I often recall the day I wagged high-school and ended up at the ANG in Canberra. This was pretty significant for me as I was an embarrassingly diligent student. Most young people look for something that seems to be missing from their lives. I was just lucky that there was a gallery in my town. It was the first time I felt that relief at being in a space of ideas. That day I just wandered from work to work by myself. Nobody told me what to think, what to like, what to understand. It was what I needed when I felt really fed up with everything. This same feeling is what I still look for.

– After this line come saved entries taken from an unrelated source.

@[simp] theorem State.pokeN_pending (c : CtxNo) (va : Nat) (l : List Byte) : (s.pokeN c va l).pending = s.pending := by
  induction l generalizing s va with
  | nil => rfl
  | cons b t ih => exact (ih (s.poke c va b) (va + 1)).trans (State.poke_pending s c va b)
@[simp] theorem State.pokeN_now (c : CtxNo) (va : Nat) (l : List Byte) : (s.pokeN c va l).now = s.now := by
  induction l generalizing s va with
  | nil => rfl
  | cons b t ih => exact (ih (s.poke c va b) (va + 1)).trans (State.poke_now s c va b)
@[simp] theorem State.pokeN_free (c : CtxNo) (va : Nat) (l : List Byte) : (s.pokeN c va l).free = s.free := by
  induction l generalizing s va with
  | nil => rfl
  | cons b t ih => exact (ih (s.poke c va b) (va + 1)).trans (State.poke_free s c va b)
@[simp] theorem State.pokeN_evt (c : CtxNo) (va : Nat) (l : List Byte) : (s.pokeN c va l).evt = s.evt := by
  induction l generalizing s va with
  | nil => rfl
  | cons b t ih => exact (ih (s.poke c va b) (va + 1)).trans (State.poke_evt s c va b)
@[simp] theorem State.pokeN_eng (c : CtxNo) (va : Nat) (l : List Byte) : (s.pokeN c va l).eng = s.eng := by
  induction l generalizing s va with
  | nil => rfl
  | cons b t ih => exact (ih (s.poke c va b) (va + 1)).trans (State.poke_eng s c va b)
@[simp] theorem State.pokeN_tick (c : CtxNo) (va : Nat) (l : List Byte) : (s.pokeN c va l).tick = s.tick := by
  induction l generalizing s va with
  | nil => rfl
  | cons b t ih => exact (ih (s.poke c va b) (va + 1)).trans (State.poke_tick s c va b)
@[simp] theorem State.pokeN_ctxs (c : CtxNo) (va : Nat) (l : List Byte) : (s.pokeN c va l).ctxs = s.ctxs := by
  induction l generalizing s va with
  | nil => rfl
  | cons b t ih => exact (ih (s.poke c va b) (va + 1)).trans (State.poke_ctxs s c va b)
@[simp] theorem State.pokeN_fmts (c : CtxNo) (va : Nat) (l : List Byte) : (s.pokeN c va l).fmts = s.fmts := by
  induction l generalizing s va with
  | nil => rfl
  | cons b t ih => exact (ih (s.poke c va b) (va + 1)).trans (State.poke_fmts s c va b)
@[simp] theorem State.pokeN_rts (c : CtxNo) (va : Nat) (l : List Byte) : (s.pokeN c va l).rts = s.rts := by
  induction l generalizing s va with
  | nil => rfl
  | cons b t ih => exact (ih (s.poke c va b) (va + 1)).trans (State.poke_rts s c va b)
@[simp] theorem State.pokeN_prio (c : CtxNo) (va : Nat) (l : List Byte) : (s.pokeN c va l).prio = s.prio := by
  induction l generalizing s va with
  | nil => rfl
  | cons b t ih => exact (ih (s.poke c va b) (va + 1)).trans (State.poke_prio s c va b)
@[simp] theorem State.pokeN_prioNext (c : CtxNo) (va : Nat) (l : List Byte) : (s.pokeN c va l).prioNext = s.prioNext := by
  induction l generalizing s va with
  | nil => rfl
  | cons b t ih => exact (ih (s.poke c va b) (va + 1)).trans (State.poke_prioNext s c va b)
@[simp] theorem State.pokeN_schedLast (c : CtxNo) (va : Nat) (l : List Byte) : (s.pokeN c va l).schedLast = s.schedLast := by
  induction l generalizing s va with
  | nil => rfl
  | cons b t ih => exact (ih (s.poke c va b) (va + 1)).trans (State.poke_schedLast s c va b)
@[simp] theorem State.pokeN_schedTurn (c : CtxNo) (va : Nat) (l : List Byte) : (s.pokeN c va l).schedTurn = s.schedTurn := by
  induction l generalizing s va with
  | nil => rfl
  | cons b t ih => exact (ih (s.poke c va b) (va + 1)).trans (State.poke_schedTurn s c va b)
@[simp] theorem State.pokeN_stallMap (c : CtxNo) (va : Nat) (l : List Byte) : (s.pokeN c va l).stallMap = s.stallMap := by
  induction l generalizing s va with
  | nil => rfl
  | cons b t ih => exact (ih (s.poke c va b) (va + 1)).trans (State.poke_stallMap s c va b)
@[simp] theorem State.pokeN_rampTab (c : CtxNo) (va : Nat) (l : List Byte) : (s.pokeN c va l).rampTab = s.rampTab := by
  induction l generalizing s va with
  | nil => rfl
  | cons b t ih => exact (ih (s.poke c va b) (va + 1)).trans (State.poke_rampTab s c va b)
@[simp] theorem State.pokeN_rampNext (c : CtxNo) (va : Nat) (l : List Byte) : (s.pokeN c va l).rampNext = s.rampNext := by
  induction l generalizing s va with
  | nil => rfl
  | cons b t ih => exact (ih (s.poke c va b) (va + 1)).trans (State.poke_rampNext s c va b)
@[simp] theorem State.pokeN_riskTab (c : CtxNo) (va : Nat) (l : List Byte) : (s.pokeN c va l).riskTab = s.riskTab := by
  induction l generalizing s va with
  | nil => rfl
  | cons b t ih => exact (ih (s.poke c va b) (va + 1)).trans (State.poke_riskTab s c va b)
@[simp] theorem State.pokeN_regions (c : CtxNo) (va : Nat) (l : List Byte) : (s.pokeN c va l).regions = s.regions := by
  induction l generalizing s va with
  | nil => rfl
  | cons b t ih => exact (ih (s.poke c va b) (va + 1)).trans (State.poke_regions s c va b)
@[simp] theorem State.pokeN_groups (c : CtxNo) (va : Nat) (l : List Byte) : (s.pokeN c va l).groups = s.groups := by
  induction l generalizing s va with
  | nil => rfl
  | cons b t ih => exact (ih (s.poke c va b) (va + 1)).trans (State.poke_groups s c va b)
@[simp] theorem State.pokeN_descs (c : CtxNo) (va : Nat) (l : List Byte) : (s.pokeN c va l).descs = s.descs := by
  induction l generalizing s va with
  | nil => rfl
  | cons b t ih => exact (ih (s.poke c va b) (va + 1)).trans (State.poke_descs s c va b)
@[simp] theorem State.pokeN_descGen (c : CtxNo) (va : Nat) (l : List Byte) : (s.pokeN c va l).descGen = s.descGen := by
  induction l generalizing s va with
  | nil => rfl
  | cons b t ih => exact (ih (s.poke c va b) (va + 1)).trans (State.poke_descGen s c va b)
@[simp] theorem State.pokeN_slots (c : CtxNo) (va : Nat) (l : List Byte) : (s.pokeN c va l).slots = s.slots := by
  induction l generalizing s va with
  | nil => rfl
  | cons b t ih => exact (ih (s.poke c va b) (va + 1)).trans (State.poke_slots s c va b)
@[simp] theorem State.pokeN_touch (c : CtxNo) (va : Nat) (l : List Byte) : (s.pokeN c va l).touch = s.touch := by
  induction l generalizing s va with
  | nil => rfl
  | cons b t ih => exact (ih (s.poke c va b) (va + 1)).trans (State.poke_touch s c va b)
@[simp] theorem State.pokeN_lane (c : CtxNo) (va : Nat) (l : List Byte) : (s.pokeN c va l).lane = s.lane := by
  induction l generalizing s va with
  | nil => rfl
  | cons b t ih => exact (ih (s.poke c va b) (va + 1)).trans (State.poke_lane s c va b)
@[simp] theorem State.pokeN_staging (c : CtxNo) (va : Nat) (l : List Byte) : (s.pokeN c va l).staging = s.staging := by
  induction l generalizing s va with
  | nil => rfl
  | cons b t ih => exact (ih (s.poke c va b) (va + 1)).trans (State.poke_staging s c va b)
@[simp] theorem State.pokeN_tlb (c : CtxNo) (va : Nat) (l : List Byte) : (s.pokeN c va l).tlb = s.tlb := by
  induction l generalizing s va with
  | nil => rfl
  | cons b t ih => exact (ih (s.poke c va b) (va + 1)).trans (State.poke_tlb s c va b)
@[simp] theorem State.pokeN_walks (c : CtxNo) (va : Nat) (l : List Byte) : (s.pokeN c va l).walks = s.walks := by
  induction l generalizing s va with
  | nil => rfl
  | cons b t ih => exact (ih (s.poke c va b) (va + 1)).trans (State.poke_walks s c va b)
@[simp] theorem State.pokeN_invals (c : CtxNo) (va : Nat) (l : List Byte) : (s.pokeN c va l).invals = s.invals := by
  induction l generalizing s va with
  | nil => rfl
  | cons b t ih => exact (ih (s.poke c va b) (va + 1)).trans (State.poke_invals s c va b)
@[simp] theorem State.pokeN_invalReq (c : CtxNo) (va : Nat) (l : List Byte) : (s.pokeN c va l).invalReq = s.invalReq := by
  induction l generalizing s va with
  | nil => rfl
  | cons b t ih => exact (ih (s.poke c va b) (va + 1)).trans (State.poke_invalReq s c va b)
@[simp] theorem State.pokeN_invalDone (c : CtxNo) (va : Nat) (l : List Byte) : (s.pokeN c va l).invalDone = s.invalDone := by
  induction l generalizing s va with
  | nil => rfl
  | cons b t ih => exact (ih (s.poke c va b) (va + 1)).trans (State.poke_invalDone s c va b)
@[simp] theorem State.pokeN_reqs (c : CtxNo) (va : Nat) (l : List Byte) : (s.pokeN c va l).reqs = s.reqs := by
  induction l generalizing s va with
  | nil => rfl
  | cons b t ih => exact (ih (s.poke c va b) (va + 1)).trans (State.poke_reqs s c va b)
@[simp] theorem State.pokeN_sent (c : CtxNo) (va : Nat) (l : List Byte) : (s.pokeN c va l).sent = s.sent := by
  induction l generalizing s va with
  | nil => rfl
  | cons b t ih => exact (ih (s.poke c va b) (va + 1)).trans (State.poke_sent s c va b)
@[simp] theorem State.pokeN_waits (c : CtxNo) (va : Nat) (l : List Byte) : (s.pokeN c va l).waits = s.waits := by
  induction l generalizing s va with
  | nil => rfl
  | cons b t ih => exact (ih (s.poke c va b) (va + 1)).trans (State.poke_waits s c va b)
@[simp] theorem State.pokeN_dovetail (c : CtxNo) (va : Nat) (l : List Byte) : (s.pokeN c va l).dovetail = s.dovetail := by
  induction l generalizing s va with
  | nil => rfl
  | cons b t ih => exact (ih (s.poke c va b) (va + 1)).trans (State.poke_dovetail s c va b)
@[simp] theorem State.pokeN_locks (c : CtxNo) (va : Nat) (l : List Byte) : (s.pokeN c va l).locks = s.locks := by
  induction l generalizing s va with
  | nil => rfl
  | cons b t ih => exact (ih (s.poke c va b) (va + 1)).trans (State.poke_locks s c va b)
@[simp] theorem State.pokeN_chains (c : CtxNo) (va : Nat) (l : List Byte) : (s.pokeN c va l).chains = s.chains := by
  induction l generalizing s va with
  | nil => rfl
  | cons b t ih => exact (ih (s.poke c va b) (va + 1)).trans (State.poke_chains s c va b)
@[simp] theorem State.pokeN_chainOut (c : CtxNo) (va : Nat) (l : List Byte) : (s.pokeN c va l).chainOut = s.chainOut := by
  induction l generalizing s va with
  | nil => rfl
  | cons b t ih => exact (ih (s.poke c va b) (va + 1)).trans (State.poke_chainOut s c va b)
@[simp] theorem State.pokeN_port (c : CtxNo) (va : Nat) (l : List Byte) : (s.pokeN c va l).port = s.port := by
  induction l generalizing s va with
  | nil => rfl
  | cons b t ih => exact (ih (s.poke c va b) (va + 1)).trans (State.poke_port s c va b)
@[simp] theorem State.pokeN_ckpt (c : CtxNo) (va : Nat) (l : List Byte) : (s.pokeN c va l).ckpt = s.ckpt := by
  induction l generalizing s va with
  | nil => rfl
  | cons b t ih => exact (ih (s.poke c va b) (va + 1)).trans (State.poke_ckpt s c va b)
@[simp] theorem State.pokeN_risk (c : CtxNo) (va : Nat) (l : List Byte) : (s.pokeN c va l).risk = s.risk := by
  induction l generalizing s va with
  | nil => rfl
  | cons b t ih => exact (ih (s.poke c va b) (va + 1)).trans (State.poke_risk s c va b)
@[simp] theorem State.pokeN_log (c : CtxNo) (va : Nat) (l : List Byte) : (s.pokeN c va l).log = s.log := by
  induction l generalizing s va with
  | nil => rfl
  | cons b t ih => exact (ih (s.poke c va b) (va + 1)).trans (State.poke_log s c va b)
@[simp] theorem State.pokeN_tel (c : CtxNo) (va : Nat) (l : List Byte) : (s.pokeN c va l).tel = s.tel := by
  induction l generalizing s va with
  | nil => rfl
  | cons b t ih => exact (ih (s.poke c va b) (va + 1)).trans (State.poke_tel s c va b)
@[simp] theorem State.pokeN_pow (c : CtxNo) (va : Nat) (l : List Byte) : (s.pokeN c va l).pow = s.pow := by
  induction l generalizing s va with
  | nil => rfl
  | cons b t ih => exact (ih (s.poke c va b) (va + 1)).trans (State.poke_pow s c va b)
@[simp] theorem State.pokeN_bist (c : CtxNo) (va : Nat) (l : List Byte) : (s.pokeN c va l).bist = s.bist := by
  induction l generalizing s va with
  | nil => rfl
  | cons b t ih => exact (ih (s.poke c va b) (va + 1)).trans (State.poke_bist s c va b)
@[simp] theorem State.pokeN_sec (c : CtxNo) (va : Nat) (l : List Byte) : (s.pokeN c va l).sec = s.sec := by
  induction l generalizing s va with
  | nil => rfl
  | cons b t ih => exact (ih (s.poke c va b) (va + 1)).trans (State.poke_sec s c va b)
@[simp] theorem State.pokeN_mgmt (c : CtxNo) (va : Nat) (l : List Byte) : (s.pokeN c va l).mgmt = s.mgmt := by
  induction l generalizing s va with
  | nil => rfl
  | cons b t ih => exact (ih (s.poke c va b) (va + 1)).trans (State.poke_mgmt s c va b)
@[simp] theorem State.pokeN_train (c : CtxNo) (va : Nat) (l : List Byte) : (s.pokeN c va l).train = s.train := by
  induction l generalizing s va with
  | nil => rfl
  | cons b t ih => exact (ih (s.poke c va b) (va + 1)).trans (State.poke_train s c va b)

How did it shape my evolution? I guess it made me value art. Perhaps if I'd ended up in a shopping mall I'd value consumer products more. I don't think art for me is therapy, it's more like a space to think about stuff, in a quiet way. And I like having quiet conversations with art works that seem relevant to me - like Ray's work did all that time ago. It has also left me with a commitment to making work that speaks to people about the world they live in.
JM: Your first degree was a Bachelor of Arts in Economic History from the Australian National University, which you then followed with a degree in painting from the Victorian College of the Art, Melbourne. What prompted this change in direction and your decision to become an artist? Has the degree in Economic History influenced the artist you have become? Your practice, for example, is socially motivated and prompts audiences to consider the commercial and political conflicts inherent to the development of biotechnologies.
The whole economics degree was really just one of those things that happen when you're 18. I would have liked to have gone straight to art school but I was convinced by well meaning loved ones that I needed a “proper” degree. To be honest, I went into Economics having really no idea of what it was or any real interest in it. I left with a bit more understanding than I started with but even less interest. In hindsight I realise that economics, as it was taught to me at least, pretends to be a science but is really more of an ideology. So much of what we were told was presented to us a fact, when it was really more of an opinion or a preference. I would like to think it gave me some sort of more informed insight into the workings of the world, but more than anything I think it just made me a bit more skeptical. I am not naturally skeptical, so I guess it was worth it for that.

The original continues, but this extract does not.